It had been this brother that presented the absurd theory. "Isn't it convenient that Eudoros died fighting a monster and no one saw it? And that the survivor was the man to benefit most from his demise." Annabeth had dismissed the theory outright, after all, she knew him. She would not make such an illogical judgement.
With the surprisingly pacifist voice of Eudoros gone, planning began in earnest for a potential rebellion. They believed the best opportunity would present itself when the Romans inevitably went to war with themselves again. Annabeth predicted it would be fought between Caesar and Antonius. They would fight upon the land. The Greeks would need to be prepared to take the war to the seas. Cut off Rome from their grain supply in Egypt and they would appear at the negotiating table. She smiled despite herself. Athena always has a plan.
***LI***
Left, right, left, leap. Lucius Cornelius Jason epitomized the perfect Roman. Gladius and scutum in hand the Son of Jupiter seemed at ease as he flew across the gap between Praefectus Classis Perseus' hexareme and the smaller Pompeiian quadrireme. The hexareme was the largest in the fleet, yet Agrippa entrusted its command to Perseus and not himself. Jason had seen why earlier, but now as his galea shrouded vision lifted from the oaken deck to the Pompeiian marinii surrounding him he drive it from his mind. He looked back to his own ship and saw Perseus in the prow shaking his head and laughing. The ship was still fifteen meters away. Might have overdone it, he thought and angled his sword toward the shocked soldiers around him. Much like Perseus, he carried iron weapons to combat men and hidden ones capable of killing monsters.
Even as the hexareme closed with Pompeiian ship, Jason struck out with his gladius. The blade plunged into the exposed throat of a shocked marinus. As the blood splattered to the deck, Jason spun with the scutum toward a soldierand watched as the force of the blow hurled the man over the side. The world seemed to shudder as the prow of the larger ship slammed into the flank of its opponent. As the soldiers around him staggered, months of training under the Praefectus Classis allowed Jason to keep his footing. As one man staggered towards him, Jason arrested his momentum with the gladius. The blade plunged to the hilt. Percy leapt from the prow of the hexareme and landed beside the Son of Jupiter.
"A bit obvious, when one jumps forty feet." Jason did not have time to react before the heavy corvus dropped into the quinquereme's deck and Markos led his detachment of marinii into the small maelstrom of a melee.

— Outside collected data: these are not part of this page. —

/-- The next slot sends (R147). -/
theorem SlotOver.armSend {s : State} {b : Bool} (h : SlotOver s) (ho : Owner s false true) :
    Inv (armSend b s) :=
  ArmedShape.inv {
    (h.of_fields rfl : SlotOver (Machine.armSend b s)) with
    op := by cases b <;> rfl
    curBit := by cases b <;> rfl
    owner := by cases b <;> exact ho.of_fields rfl }

/-- A receive of one byte by the application loop, once no client send is armed (R230). -/
theorem SlotOver.enterAppLoop {s : State} (h : SlotOver s) (hps : s.ps = none) :
    Inv (enterAppLoop s) :=
  SlotOver.armRecv (h.of_fields rfl) (.application rfl hps rfl (fun _ => rfl) ⟨rfl, rfl⟩)

/-- Leaving the transaction (R207). -/
theorem SlotOver.enterWFR {s : State} (h : SlotOver s) : Inv (enterWFR s) := by
  have hk : SlotOver (Machine.enterWFR s) := h.of_fields (by
    simp [slotFields, h.timer.withoutSlotCallback, h.driveLow, h.stale])
  exact WaitingShape.inv { hk with op := rfl, curBit := rfl, ps := rfl, txSrc := rfl, fsm := rfl }

/-- The error path (R285). -/
theorem SlotOver.raiseError {s : State} {e : EngineError} (h : SlotOver s) : Inv (raiseError e s) :=
  SlotOver.enterWFR (h.of_fields rfl)

/-- The first round of a search (R226). -/
theorem SlotOver.startSearch {s : State} (h : SlotOver s) (hps : s.ps = none) (hsrc : s.txSrc = none) :
    Inv (startSearch s) :=
  SlotOver.armSend (h.of_fields rfl) (.search rfl hps hsrc (by simp) rfl)

/-! ### Outcomes that go on -/

/-- The outcome is a next state, and one that has the invariant. -/
def GoesOn (o : Host.Outcome State Fault Refusal) : Prop := ∃ t, o = .next t ∧ Inv t

theorem goesOn_next {t : State} (h : Inv t) : GoesOn (.next t) := ⟨t, rfl, h⟩

/-- The next bit of the client send that owns the slot (R185). -/
theorem SlotOver.armPsBit {s : State} (h : SlotOver s) {p : PendingSend} (hps : s.ps = some p)
    (hp : p.InRange) (ho : Owner s false true) : GoesOn (armPsBit s) := by
  obtain ⟨b, -, harm⟩ := armPsBit_of_inRange p s hps hp
  rw [harm, ← armSend_eq]
  exact goesOn_next (h.armSend ho)

/-! ### The byte layer -/

/-- After a dropped operation the next slot is the present owner's (R188). -/
theorem SlotOver.armNext {s : State} {r : Bool} (h : SlotOver s) (ho : Owner s r false) :
    GoesOn (armNext s) := by
  cases ho with
  | application fsm ps src hr rx =>
    rw [Machine.armNext, if_neg (by simp [fsm])]
    exact goesOn_next (h.armRecv (.application fsm ps src (fun _ => rfl) rx))
  | client p fsm ps src range hr =>
    rw [Machine.armNext, if_pos ⟨fsm, src⟩]
    exact h.armPsBit ps range (.client p fsm ps src range (fun _ => rfl))
  | command _ _ _ _ hl | search _ _ _ _ hl | matching _ _ _ _ hl | readRom _ _ _ _ hl => cases hl

/-- The end of a client send (R187). -/
theorem SlotOver.sendComplete {s : State} (h : SlotOver s) : Inv (sendComplete s) :=
  SlotOver.enterAppLoop (h.of_fields rfl) rfl

/-- The byte cursor of a send after one more bit is at most the length (R186). -/
theorem nextByteCur_le {byteCur len : Nat} (h : byteCur < len) (bitCur : BitVec 3) :
    (if bitCur = 7 then byteCur + 1 else byteCur) ≤ len := by split <;> omega

/-- A client send goes on with its next bit or is over (R186). -/
theorem SlotOver.clientSendProgress {s : State} (h : SlotOver s) {p : PendingSend}
    (fsm : s.fsm = .sendingBytes) (ps : s.ps = some p) (src : s.txSrc = some .client)
    (range : p.InRange) : GoesOn (clientSendProgress s) := by
  unfold Machine.clientSendProgress
  rw [ps]
  obtain ⟨payload, hasCb⟩ := p
  cases payload with
  | bit value again =>
    cases again with
    | true => exact goesOn_next (h.armSend (.client _ fsm ps src range (fun _ => rfl)))
    | false => exact goesOn_next h.sendComplete
  | bytes buf len byteCur bitCur =>
    have hle := nextByteCur_le (range buf len byteCur bitCur rfl) bitCur
    dsimp only
    generalize (if bitCur = 7 then byteCur + 1 else byteCur) = next at hle ⊢
    split
    · exact goesOn_next (SlotOver.sendComplete (h.of_fields rfl))
    next hne =>
      have hrange : PendingSend.InRange ⟨.bytes buf len next (bitCur + 1), hasCb⟩ := by
        rintro _ _ _ _ ⟨⟩
        omega
      exact SlotOver.armPsBit (h.of_fields rfl) rfl hrange
        (.client _ fsm rfl src hrange (fun _ => rfl))
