/-! ## The whole part -/

structure State where
  /-- the split whose instruction issues next, once WARP_ISSUE_SELECT has chosen it -/
  cur : Option SplitRef := none
  /-- events in flight, in the order they were raised: requests, replies, deliveries, timers, inputs -/
  agenda : List Instr := []
  /-- requests on the networks, in the order in which they left (R19, R80) -/
  trips : List Trip := []
  /-- translations that events in flight use: what each of them found for a page (R68, R69) -/
  pins : List Pin := []
  /-- the model's own counter of free values -/
  free : Nat := 0
  /-- cycles since package reset (R202) -/
  clock : Nat := 0
  /-- the model's own count of issues and placements, for "least recently" and "longest" -/
  tick : Nat := 0
  mem : Memory := []
  poison : List Nat := []
  /-- correctable ECC errors counted (R58) -/
  corrected : Nat := 0
  /-- the home slices through which each line has been accessed since reset (R59) -/
  homes : Tab (List Nat) := []
  tags : Tab (BitVec 16) := []
  teams : Tab Team := []
  launches : Tab Launch := []
  contexts : Tab Context := []
  cores : Tab Core := []
  slices : Tab Slice := []
  dies : Tab Die := []
  ops : Tab Op := []
  nextOp : Nat := 0
  /-- Frauk node id, once assigned (R357) -/
  nodeId : Option (BitVec 16) := none
  ports : Tab Port := []
  exports : Tab Export := []
  streams : Tab Stream := []
  txPackets : List (Nat × Packet) := []
  rxPackets : List (Nat × Packet) := []
  /-- the reply to the first of the packets received, performed at its slice, which has yet to come back to the ingress -/
  replyPacket : Option Packet := none
  /-- the Ethernet port (R365): frames received and not yet looked at, frames sent, those not accepted; the address set
  through GCT; and the stations that datagrams have come from, by source address -/
  rxFrames : List (List Byte) := []
  txFrames : List (List Byte) := []
  framesDropped : Nat := 0
  globalAddr : Option (List Byte) := none
  peers : Tab Peer := []
  /-- GCT datagrams received, sent, and dropped (R370) -/
  rxDatagrams : List Datagram := []
  txDatagrams : List Datagram := []
  dropped : Nat := 0
  hellos : Tab Hello := []
  sessions : Tab Session := []
  hostAccs : Tab HostAcc := []
  waitingCmds : List Waiting := []
  preempts : Tab Preempt := []
  /-- firmware in force, staged image and staging buffer, fused minimum SVN, recovery (R417, R418) -/
  firmware : Option FwImage := none
  stored : Option FwImage := none
  staging : Tab Byte := []
  fusedSvn : Word := 0
  recovery : Bool := false
  stopped : Bool := false
  /-- per-boot signet secret of R212 and the number of resets so far -/
  secret : BitVec 256 := 0
  boots : Nat := 0
  handshakes : Nat := 0
deriving DecidableEq, Repr
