-- ==== Sys2Proof/Machine/Flags.lean ====
section
/-! DEFINITION. Predicates and the modifiers that shape a result: comparisons (R261), tables of three bits (R251, R262),
MOD, and the rounding mode in force (R232, R246). -/

namespace Sys2Proof.Machine

/-- The result of SETP's relation on integers or bits (R261). -/
def relInt (rel : Nat) (a b : Int) : Bool :=
  match rel with
  | 0 => a = b
  | 1 => a ≠ b
  | 2 => a < b
  | 3 => a ≤ b
  | 4 => b < a
  | 5 => b ≤ a
  | _ => false

/-- The result of SETP's relation on floating-point values (R261). -/
def relFlt (rel : Nat) (ifnan : Bool) (a b : FV) : Bool :=
  let nan := a.isNaN || b.isNaN
  match rel with
  | 0 => if nan then ifnan else a.eqNum b
  | 1 => nan || !a.eqNum b
  | 2 => if nan then ifnan else a.ltNum b && !a.eqNum b
  | 3 => if nan then ifnan else a.ltNum b || a.eqNum b
  | 4 => if nan then ifnan else b.ltNum a && !a.eqNum b
  | 5 => if nan then ifnan else b.ltNum a || a.eqNum b
  | 6 => !nan
  | _ => nan

/-- One bit of a table of three inputs: a selects the lowest index bit (R251, R262). -/
def lutBit (lut : Nat) (a b c : Bool) : Bool := lut / 2 ^ (a.toNat + 2 * b.toNat + 4 * c.toNat) % 2 = 1

/-- The table over the bits of three numbers of n bits, bits i and above (R251). -/
def lutBits (lut a b c : Nat) : Nat → Nat → Nat
  | 0, _ => 0
  | n + 1, i =>
    (if lutBit lut (a / 2 ^ i % 2 = 1) (b / 2 ^ i % 2 = 1) (c / 2 ^ i % 2 = 1) then 2 ^ i else 0)
      + lutBits lut a b c n (i + 1)

/-- The table in bits [75:68] of a word: MOD above SAT above RM (R251). -/
def lutOf (f : VF) : Nat := f.mod.toNat * 16 + f.sat.toNat * 8 + f.rm.toNat

/-- MOD on a value read as a number: |x| first, then −x (R31, R246). -/
def modVal (absBit negBit : Bool) (v : NV) : NV :=
  match v with
  | .i x =>
    let x := if absBit then (x.natAbs : Int) else x
    .i (if negBit then -x else x)
  | .f v =>
    let v := match v with
      | .inf n => if absBit then .inf false else .inf n
      | .fin n m e => .fin (n && !absBit) m e
      | .nan => .nan
    .f (if negBit then v.neg else v)

/-- MOD on A, and on B (R31). -/
def modA (f : VF) (v : NV) : NV := modVal (f.mod.getLsbD 1) (f.mod.getLsbD 0) v
def modB (f : VF) (v : NV) : NV := modVal (f.mod.getLsbD 3) (f.mod.getLsbD 2) v

/-- The rounding mode of a field that allows one: RM 5 takes the warp's RMODE (R32, R232, R398). -/
def roundMode (rm rmode : BitVec 3) : Nat := if rm.toNat = 5 then rmode.toNat else rm.toNat

/-- The lanes of a mask for which a predicate value holds. -/
def predMask (m : Mask) (p : Nat → Bool) : Mask := lanesWhere m p

end Sys2Proof.Machine
end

The close quarters battle been part of the plan from the beginning. The infantry, their skills honed from years of fighting in Gaul and Germania, surpassed their opponents. Sextus' fleet was better. Agrippa and Caesar reluctantly accepted that; Jason had watched Percy state it outright before recommending that their larger ships out muscle their opponents. His willingness to state the facts that the politically minded officers would not seemed refreshing to Jason. Sextus' fleet was mostly smaller and quicker ships. They would attempt to outmaneuver the lumbering Caesarian vessels and avoid direct conflict.
A sword swinging past his face woke Jason from his thoughts. He swung his own sword before again striking an opponent with his shield and thrusting toward another. The stunned man stared at the hand holding the sword that lodged in his chest. In the time it took Jason to extract the sword, he watched the Son of Poseidon send three men to Hades. The twin swords flashed, and men died. Jason admitted he was not overly experienced in war. He was, after all, the most junior of the tribuni angusticlavii. But as he watched, the two swords continued to carve through the clearly over classed infantrymen on the ship's deck. The man kills with such ease. Is this truly the gods' will, he thought, that their children end men's lives in pursuit of another man's ambition? He did not linger on it as the gladius again opened a man's veins and crimson sprayed into the air.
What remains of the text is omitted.